» **Information supplied**
/-- Store a checked configuration (R109 step 3, R110, R97). A new ownFloor reaches the well's intakeView with the next WP period
expiry, also before the first one after a reset (DESIGN CHOICE, log 42). -/
def storeWell (k : Fin 8) (new : WellConfig) (s : State) : State :=
  let old := s.wells[k].cfg
  let s := s.modWell k (fun w => ({ w with cfg := new } : Well).takeTripLimit)
  let s := takeSpeedRange k old s
  if old.ownFloor = new.ownFloor then s else recompute (.wellFloor k) s

/-- ConfigureWell (R109). -/
def ownConfigureWell (q : WellFields) (s : State) : State × Answer :=
  match WellFields.check q with
  | none => refuse s .badField []
  | some (k, new, clamped) =>
    let w := s.wells[k]
    if decide (s.phase = .run) && structuralWellChange w.cfg new then refuse s .state []
    else if new.maxStarts < w.startLog.length then refuse s .inUse []
    else if s.phase = .config ∧ w.cfg.enabled = true ∧ new.enabled = false ∧ (w.state = .tripped ∨ w.state = .lockedOut) then
      refuse s .inUse []
    else
      let s := storeWell k new s
      (s, okOr clamped (putWellConfig s.wells[k].cfg.fields))

/-! ### ReadWell (R134) -/

def putStartEntry (e : StartEntry) : List Byte := putLong e.clock ++ putWord e.age

def putWellTrip (r : WellTripRecord) : List Byte :=
  putByte r.cause.code ++ putLong r.clock ++ putByte r.fromState.code ++ putOption putClass r.intake ++
    putOption putClass r.winding

def putWell (k : Fin 8) (s : State) : List Byte :=
  let w := s.wells[k]
  putWellConfig w.cfg.fields ++ putByte w.state.code ++ putOption (fun x => putByte (StopTo.code x)) w.stopTo ++
    putOption (fun x => putByte (SuspendCause.code x)) w.suspendCause ++
    putOption (fun x => putByte (WaitReason.code x)) w.waitReason ++ putClass (demandOf s k) ++
    putDrive s.drives[wellDrive k] ++ putBool s.discretes[runLine k].roleCommand ++ putBool (feedback s k) ++
    putView w.intakeRead ++ putView w.windingRead ++ putView w.flowRead ++ putBoundView w.intakeView ++
    putBoundView w.ceilingView ++ putOption putClass (w.cfg.stageCap w.state) ++ putWord w.floorTimer ++
    putOption putWord w.offFor ++ putList putStartEntry w.startLog ++ putByte w.tripCount ++
    putOption (fun ms => putLong (unitsLeft 1000 ms)) w.decayTimer ++ putOption putWellTrip w.tripRecord

/-- ReadWell (R134). -/
def ownReadWell (well : Nat) (s : State) : State × Answer :=
  match ident 8 well with
  | none => refuse s .badField []
  | some k => accept s (putWell k s)

end Sys2Proof.Machine
end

» **What is expected**
Could you write out all of the entries precisely as they stand?

» **Solution to this task**
/-- Store a checked configuration (R109 step 3, R110, R97). A new ownFloor reaches the well's intakeView with the next WP period
expiry, also before the first one after a reset (DESIGN CHOICE, log 42). -/
def storeWell (k : Fin 8) (new : WellConfig) (s : State) : State :=
  let old := s.wells[k].cfg
  let s := s.modWell k (fun w => ({ w with cfg := new } : Well).takeTripLimit)
  let s := takeSpeedRange k old s
  if old.ownFloor = new.ownFloor then s else recompute (.wellFloor k) s

/-- ConfigureWell (R109). -/
def ownConfigureWell (q : WellFields) (s : State) : State × Answer :=
  match WellFields.check q with
  | none => refuse s .badField []
  | some (k, new, clamped) =>
    let w := s.wells[k]
    if decide (s.phase = .run) && structuralWellChange w.cfg new then refuse s .state []
    else if new.maxStarts < w.startLog.length then refuse s .inUse []
    else if s.phase = .config ∧ w.cfg.enabled = true ∧ new.enabled = false ∧ (w.state = .tripped ∨ w.state = .lockedOut) then
      refuse s .inUse []
    else
      let s := storeWell k new s
      (s, okOr clamped (putWellConfig s.wells[k].cfg.fields))

/-! ### ReadWell (R134) -/

def putStartEntry (e : StartEntry) : List Byte := putLong e.clock ++ putWord e.age

def putWellTrip (r : WellTripRecord) : List Byte :=
  putByte r.cause.code ++ putLong r.clock ++ putByte r.fromState.code ++ putOption putClass r.intake ++
    putOption putClass r.winding

def putWell (k : Fin 8) (s : State) : List Byte :=
  let w := s.wells[k]
  putWellConfig w.cfg.fields ++ putByte w.state.code ++ putOption (fun x => putByte (StopTo.code x)) w.stopTo ++
    putOption (fun x => putByte (SuspendCause.code x)) w.suspendCause ++
    putOption (fun x => putByte (WaitReason.code x)) w.waitReason ++ putClass (demandOf s k) ++
    putDrive s.drives[wellDrive k] ++ putBool s.discretes[runLine k].roleCommand ++ putBool (feedback s k) ++
    putView w.intakeRead ++ putView w.windingRead ++ putView w.flowRead ++ putBoundView w.intakeView ++
    putBoundView w.ceilingView ++ putOption putClass (w.cfg.stageCap w.state) ++ putWord w.floorTimer ++
    putOption putWord w.offFor ++ putList putStartEntry w.startLog ++ putByte w.tripCount ++
    putOption (fun ms => putLong (unitsLeft 1000 ms)) w.decayTimer ++ putOption putWellTrip w.tripRecord

/-- ReadWell (R134). -/
def ownReadWell (well : Nat) (s : State) : State × Answer :=
  match ident 8 well with
  | none => refuse s .badField []
  | some k => accept s (putWell k s)

end Sys2Proof.Machine
end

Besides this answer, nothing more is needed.